Full script version:

#!/bin/bash

dir_size=2000
dir_name="folder"
n=$((`find . -maxdepth 1 -type f | wc -l`/$dir_size+1))
for i in `seq 1 $n`;
do
    mkdir -p "$dir_name$i";
    find . -maxdepth 1 -type f | head -n $dir_size | xargs -i mv "{}" "$dir_name$i"
done

For dummies:

  1. create a new file: vim split_files.sh
  2. update the dir_size and dir_name values to match your desires
    • note that the dir_name will have a number appended
  3. navigate into the desired folder: cd my_folder
  4. run the script: sh ../split_files.sh
LinusGeffarth
  • 27,197
  • 29
  • 120
  • 174
tmp
  • 1,079
  • 9
  • 16
  • Thanks for the answer. I also needed to read and write the data from and to subfolders called irr. So mine look like this: `for i in \`seq 1 10\`; do mkdir -p "folder$i/irr"; find . -maxdepth 2 -type f | head -n 4000 | xargs -i mv "{}" "folder$i/irr"; done` – cgl Nov 14 '15 at 12:28
  • 1
    for mac os there is a tweak needed for xargs `find . -maxdepth 1 -type f | head -n $dir_size |xargs -J {} mv {} "$dir_name$i"` – CharlesC Apr 21 '19 at 16:10
  • Getting error: xargs: illegal option -- i – Gaurav Agrawal Apr 14 '23 at 05:38
23

This solution worked for me on MacOS:

i=0; for f in *; do d=dir_$(printf %03d $((i/100+1))); mkdir -p $d; mv "$f" $d; let i++; done

It creates subfolders of 100 elements each.

Giovanni Benussi
  • 3,102
  • 2
  • 28
  • 30
8

This solution can handle names with whitespace and wildcards and can be easily extended to support less straightforward tree structures. It will look for files in all direct subdirectories of the working directory and sort them into new subdirectories of those. New directories will be named 0, 1, etc.:

#!/bin/bash

maxfilesperdir=20

# loop through all top level directories:
while IFS= read -r -d $'\0' topleveldir
do
        # enter top level subdirectory:
        cd "$topleveldir"

        declare -i filecount=0 # number of moved files per dir
        declare -i dircount=0  # number of subdirs created per top level dir

        # loop through all files in that directory and below
        while IFS= read -r -d $'\0' filename
        do
                # whenever file counter is 0, make a new dir:
                if [ "$filecount" -eq 0 ]
                then
                        mkdir "$dircount"
                fi

                # move the file into the current dir:
                mv "$filename" "${dircount}/"
                filecount+=1

                # whenever our file counter reaches its maximum, reset it, and
                # increase dir counter:
                if [ "$filecount" -ge "$maxfilesperdir" ]
                then
                        dircount+=1
                        filecount=0
                fi
        done < <(find -type f -print0)

        # go back to top level:
        cd ..
done < <(find -mindepth 1 -maxdepth 1 -type d -print0)

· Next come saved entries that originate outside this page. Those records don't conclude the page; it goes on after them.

-- ==== Sys2Proof/Machine/Flock.lean ====
section
/-! DEFINITION. Machine/Flock.lean: NEV, NETLD and the flock unit (11.9 to 11.12): the network table, the gathering of rows
into tiles, the evaluation of a row, and the landing of a NEV. -/

namespace Sys2Proof.Machine

open Sys2Proof

/-! ## The network table (R266, R267) -/

/-- A network entry's fields (Table 11.9). -/
structure NetEntry where
  nin : Nat
  layers : Nat
  bias : Bool
  wfmt : Nat
  valid : Bool
  acts : List Nat
  outs : List Nat
  wva : Nat
  bva : Nat
  deriving DecidableEq, Repr

def NetEntry.ofNat (e : Nat) : NetEntry :=
  let n := nbits e 10 8 + 1
  ⟨nbits e 7 0, n, nbits e 11 11 == 1, nbits e 14 12, nbits e 15 15 == 1, (List.range n).map (fun l => nbits e (17 + 2 * l) (16 + 2 * l)),
    (List.range n).map (fun l => nbits e (39 + 8 * l) (32 + 8 * l) + 1), nbits e 143 96, nbits e 207 160⟩

/-- The last layer's output width. -/
def NetEntry.nout (x : NetEntry) : Nat := x.outs.getLast?.getD 0

/-- VALID, no reserved field set, every field in range (Table 11.12, NET). -/
def netOk (e : Nat) : Bool :=
  let x := NetEntry.ofNat e
  x.valid && nbits e 511 208 == 0 && nbits e 159 144 == 0 &&
  (List.range 8).all (fun l => decide (l < x.layers) || (nbits e (39 + 8 * l) (32 + 8 * l) == 0 && nbits e (17 + 2 * l) (16 + 2 * l) == 0)) &&
  decide (2 ≤ x.wfmt) && decide (1 ≤ x.nin) && decide (x.nin ≤ 64) && decide (x.nout ≤ 16)

/-- A weight format by its page code. -/
def pageFmt (c : Nat) : PFmt :=
  match c with
  | 1 => .f32
  | 2 => .f16
  | 3 => .bf16
  | 4 => .e4m3
  | 5 => .e5m2
  | 6 => .int8
  | 7 => .int4
  | _ => .raw

/-- Input widths of the layers. -/
def NetEntry.ins (x : NetEntry) : List Nat := x.nin :: x.outs.dropLast

/-- The element indices of the weights, layer after layer, output after output (R267). -/
def NetEntry.weightIxs (x : NetEntry) (g : Nat) : List Nat :=
  ((x.ins.zip x.outs).foldl (fun (p : List Nat × Nat) l =>
    let c := roundUp l.1 g
    (p.1 ++ (List.range l.2).foldl (fun is j => is ++ (List.range l.1).map (fun k => p.2 + j * c + k)) [], p.2 + c * l.2)) ([], 0)).1

/-- Why a fetch of the flock unit gives nothing: a page to be served, a page refused (by a malformed entry), data lost or of no
use, or a page whose accesses only wait (R393, R106). -/
inductive FetchStop where
  | absent (va : Nat)
  | refused (va : Nat) (bad : Bool)
  | lost
  | held
  deriving DecidableEq, Repr

/-- How a fetch of a network ends: the entry, its weights and biases as words, or the failure of Table 11.12. -/
inductive NetLoad where
  | ok (bytes : List Byte) (pages : List Trans)
  | net (x : FetchStop)
  | weight (x : FetchStop)
  deriving DecidableEq, Repr

/-- Bytes of a range of VAs as an engine reads them, with the pages used. -/
def State.engineBytes (s : State) (core wg ctx va n : Nat) : Except FetchStop (List Byte × List Trans) :=
  match s.spanOf core wg ctx va n .read with
  | .ok ts =>
    let pas := spanPas ts
    if pas.any (fun pa => s.poisonedRead core wg pa 1) then .error .lost
    else .ok (pas.map (s.viewByte core wg), ts.map Prod.fst)
  | .wait a => .error (.absent a)
  | .held => .error .held
  | .refused a bad => .error (.refused a bad)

The find -print0/read combination with process substitution has been stolen from another question.

It should be noted that simple globbing can handle all kinds of strange directory and file names as well. It is however not easily extensible for multiple levels of directories.

Community
  • 1
  • 1
Michael Jaros
  • 4,586
  • 1
  • 22
  • 39
6

The code below assumes that the filenames do not contain linefeeds, spaces, tabs, single quotes, double quotes, or backslashes, and that filenames do not start with a dash. It also assumes that IFS has not been changed, because it uses while read instead of while IFS= read, and because variables are not quoted. Add setopt shwordsplit in Zsh.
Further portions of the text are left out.